Bu sorunun cevabını inşaat sektöründeki uygulamasını esas alarak şöyle verebiliriz.

İnşaat sektöründeki durgunluktan dolayı, kredi taksitlerini ödeyemediği için zor duruma düşen inşaat firmalarını batmaktan kurtarmak için bir katılım bankasının, büyük konut projesi inşaatının ederi kadar, reelde olmayan ama, dijital kaydi parasını (güven unsuru) koyarak ortak oluyor. Buna da basit (adi) ortaklık deniliyor.

Böyle yaparak inşaat firmalarını, faizli finans sektörünün şantajına karşı koruyormuş gibi görünmeye çalışıyorlar. Bir nevi kurtulmasına aracılık yapıyoruz demek istiyorlar.

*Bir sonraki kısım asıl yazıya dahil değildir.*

/-! ## bumpSat -/

@[simp] theorem State.bumpSat_pending (s : State) (f : Fld) (n : Nat) : (s.bumpSat f n).pending = s.pending := rfl
@[simp] theorem State.bumpSat_variant (s : State) (f : Fld) (n : Nat) : (s.bumpSat f n).variant = s.variant := rfl
@[simp] theorem State.bumpSat_phase (s : State) (f : Fld) (n : Nat) : (s.bumpSat f n).phase = s.phase := rfl
@[simp] theorem State.bumpSat_mem (s : State) (f : Fld) (n : Nat) : (s.bumpSat f n).mem = s.mem := rfl
@[simp] theorem State.bumpSat_marks (s : State) (f : Fld) (n : Nat) : (s.bumpSat f n).marks = s.marks := rfl
@[simp] theorem State.bumpSat_rings (s : State) (f : Fld) (n : Nat) : (s.bumpSat f n).rings = s.rings := rfl
@[simp] theorem State.bumpSat_clk (s : State) (f : Fld) (n : Nat) : (s.bumpSat f n).clk = s.clk := rfl
@[simp] theorem State.bumpSat_ev (s : State) (f : Fld) (n : Nat) : (s.bumpSat f n).ev = s.ev := rfl
@[simp] theorem State.bumpSat_pos (s : State) (f : Fld) (n : Nat) : (s.bumpSat f n).pos = s.pos := rfl
@[simp] theorem State.bumpSat_fold (s : State) (f : Fld) (n : Nat) : (s.bumpSat f n).fold = s.fold := rfl
@[simp] theorem State.bumpSat_shep (s : State) (f : Fld) (n : Nat) : (s.bumpSat f n).shep = s.shep := rfl
@[simp] theorem State.bumpSat_cores (s : State) (f : Fld) (n : Nat) : (s.bumpSat f n).cores = s.cores := rfl
@[simp] theorem State.bumpSat_lamb (s : State) (f : Fld) (n : Nat) : (s.bumpSat f n).lamb = s.lamb := rfl
@[simp] theorem State.bumpSat_drove (s : State) (f : Fld) (n : Nat) : (s.bumpSat f n).drove = s.drove := rfl
@[simp] theorem State.bumpSat_link (s : State) (f : Fld) (n : Nat) : (s.bumpSat f n).link = s.link := rfl
@[simp] theorem State.bumpSat_die (s : State) (f : Fld) (n : Nat) : (s.bumpSat f n).die = s.die := rfl
@[simp] theorem State.bumpSat_audit (s : State) (f : Fld) (n : Nat) : (s.bumpSat f n).audit = s.audit := rfl
@[simp] theorem State.bumpSat_lanes (s : State) (f : Fld) (n : Nat) : (s.bumpSat f n).lanes = s.lanes := rfl
@[simp] theorem State.bumpSat_streams (s : State) (f : Fld) (n : Nat) : (s.bumpSat f n).streams = s.streams := rfl
@[simp] theorem State.bumpSat_px (s : State) (f : Fld) (n : Nat) : (s.bumpSat f n).px = s.px := rfl
@[simp] theorem State.bumpSat_replay (s : State) (f : Fld) (n : Nat) : (s.bumpSat f n).replay = s.replay := rfl
@[simp] theorem State.bumpSat_ptpHold (s : State) (f : Fld) (n : Nat) : (s.bumpSat f n).ptpHold = s.ptpHold := rfl
@[simp] theorem State.bumpSat_pair (s : State) (f : Fld) (n : Nat) : (s.bumpSat f n).pair = s.pair := rfl
@[simp] theorem State.bumpSat_ptp (s : State) (f : Fld) (n : Nat) : (s.bumpSat f n).ptp = s.ptp := rfl
@[simp] theorem State.bumpSat_bell (s : State) (f : Fld) (n : Nat) : (s.bumpSat f n).bell = s.bell := rfl
@[simp] theorem State.bumpSat_dma (s : State) (f : Fld) (n : Nat) : (s.bumpSat f n).dma = s.dma := rfl
@[simp] theorem State.bumpSat_host (s : State) (f : Fld) (n : Nat) : (s.bumpSat f n).host = s.host := rfl
@[simp] theorem State.bumpSat_halves (s : State) (f : Fld) (n : Nat) : (s.bumpSat f n).halves = s.halves := rfl
@[simp] theorem State.bumpSat_pkg (s : State) (f : Fld) (n : Nat) : (s.bumpSat f n).pkg = s.pkg := rfl
@[simp] theorem State.bumpSat_image (s : State) (f : Fld) (n : Nat) : (s.bumpSat f n).image = s.image := rfl
@[simp] theorem State.bumpSat_ident (s : State) (f : Fld) (n : Nat) : (s.bumpSat f n).ident = s.ident := rfl
@[simp] theorem State.bumpSat_start (s : State) (f : Fld) (n : Nat) : (s.bumpSat f n).start = s.start := rfl
@[simp] theorem State.bumpSat_health (s : State) (f : Fld) (n : Nat) : (s.bumpSat f n).health = s.health := rfl
@[simp] theorem State.bumpSat_pins (s : State) (f : Fld) (n : Nat) : (s.bumpSat f n).pins = s.pins := rfl
@[simp] theorem State.bumpSat_free (s : State) (f : Fld) (n : Nat) : (s.bumpSat f n).free = s.free := rfl
@[simp] theorem State.bumpSat_peek (s : State) (f : Fld) (n : Nat) (k : Nat) : (s.bumpSat f n).peek k = s.peek k := rfl
@[simp] theorem State.bumpSat_ring (s : State) (f : Fld) (n : Nat) (k : Nat) : (s.bumpSat f n).ring k = s.ring k := rfl
@[simp] theorem State.bumpSat_slot (s : State) (f : Fld) (n : Nat) (k : Nat) : (s.bumpSat f n).slot k = s.slot k := rfl
@[simp] theorem State.bumpSat_gout (s : State) (f : Fld) (n : Nat) (k : Nat) : (s.bumpSat f n).gout k = s.gout k := rfl
@[simp] theorem State.bumpSat_enc (s : State) (f : Fld) (n : Nat) (k : Nat) : (s.bumpSat f n).enc k = s.enc k := rfl
@[simp] theorem State.bumpSat_trig (s : State) (f : Fld) (n : Nat) (k : Nat) : (s.bumpSat f n).trig k = s.trig k := rfl
@[simp] theorem State.bumpSat_job (s : State) (f : Fld) (n : Nat) (k : Nat) : (s.bumpSat f n).job k = s.job k := rfl
@[simp] theorem State.bumpSat_core (s : State) (f : Fld) (n : Nat) (k : Nat) : (s.bumpSat f n).core k = s.core k := rfl
@[simp] theorem State.bumpSat_stream (s : State) (f : Fld) (n : Nat) (k : Nat) : (s.bumpSat f n).stream k = s.stream k := rfl
@[simp] theorem State.bumpSat_view (s : State) (f : Fld) (n : Nat) (k : Nat) : (s.bumpSat f n).view k = s.view k := rfl
@[simp] theorem State.bumpSat_raceSt (s : State) (f : Fld) (n : Nat) (k : Nat) : (s.bumpSat f n).raceSt k = s.raceSt k := rfl
@[simp] theorem State.bumpSat_tileOf (s : State) (f : Fld) (n : Nat) (k : Nat) : (s.bumpSat f n).tileOf k = s.tileOf k := rfl
@[simp] theorem State.bumpSat_lane (s : State) (f : Fld) (n : Nat) (k : Nat) : (s.bumpSat f n).lane k = s.lane k := rfl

Bu ortaklık inşaat stoklarının hisse satımı gibi değil. Yeni bir tüzel kişilik oluşuyor. Devletin, yani Emlak Bankasının yapamadığını konsorsiyum şeklinde yapıyorlar. Ama Katılım bankasının asıl gayesi ise, kendilerininde uyguladığı yüksek kredi faizinin/karpayının kendi bankasının aleyhine olmasından kurtuluyor. Yani önceden büyük kredi verdiği inşaat firması iflas ederse, kredi de batık olacaktır. Buda katılım bankasının zararı demektir.

Bundan sonra sıra tüzel kişiliğin (basit ortaklık) biriken konut stoğunun eritilmesi, yani satışı aşamasına gelir. Bunu da tüzel kişiliğin, diğer ortağı olan katılım bankasının konut satın alacaklara vereceği “İslami Mortgage” güzellemeli düşük faizli (kâr payı) konut kredisi sağlayarak yapacaklardır.

Bu durumda fedakarlığı ise anaparasını kurtarma derdindeki inşaat firmalarına yaptıracaklar. Ama en azından stokta biriken konutlarını bitirilmiş olacaklardır. Böylece İnşaat firmaları da batmamış olacaklar. Katılım bankası da ‘batık kredi’yi kurtarıp üstüne bir de kâra geçecek.

Peki bunun dezavantajı nedir o zaman?

İnşaat firmaları veya toprak sahipleri topraklarını/arsa paylarını bankaya devretmiş olacaklar.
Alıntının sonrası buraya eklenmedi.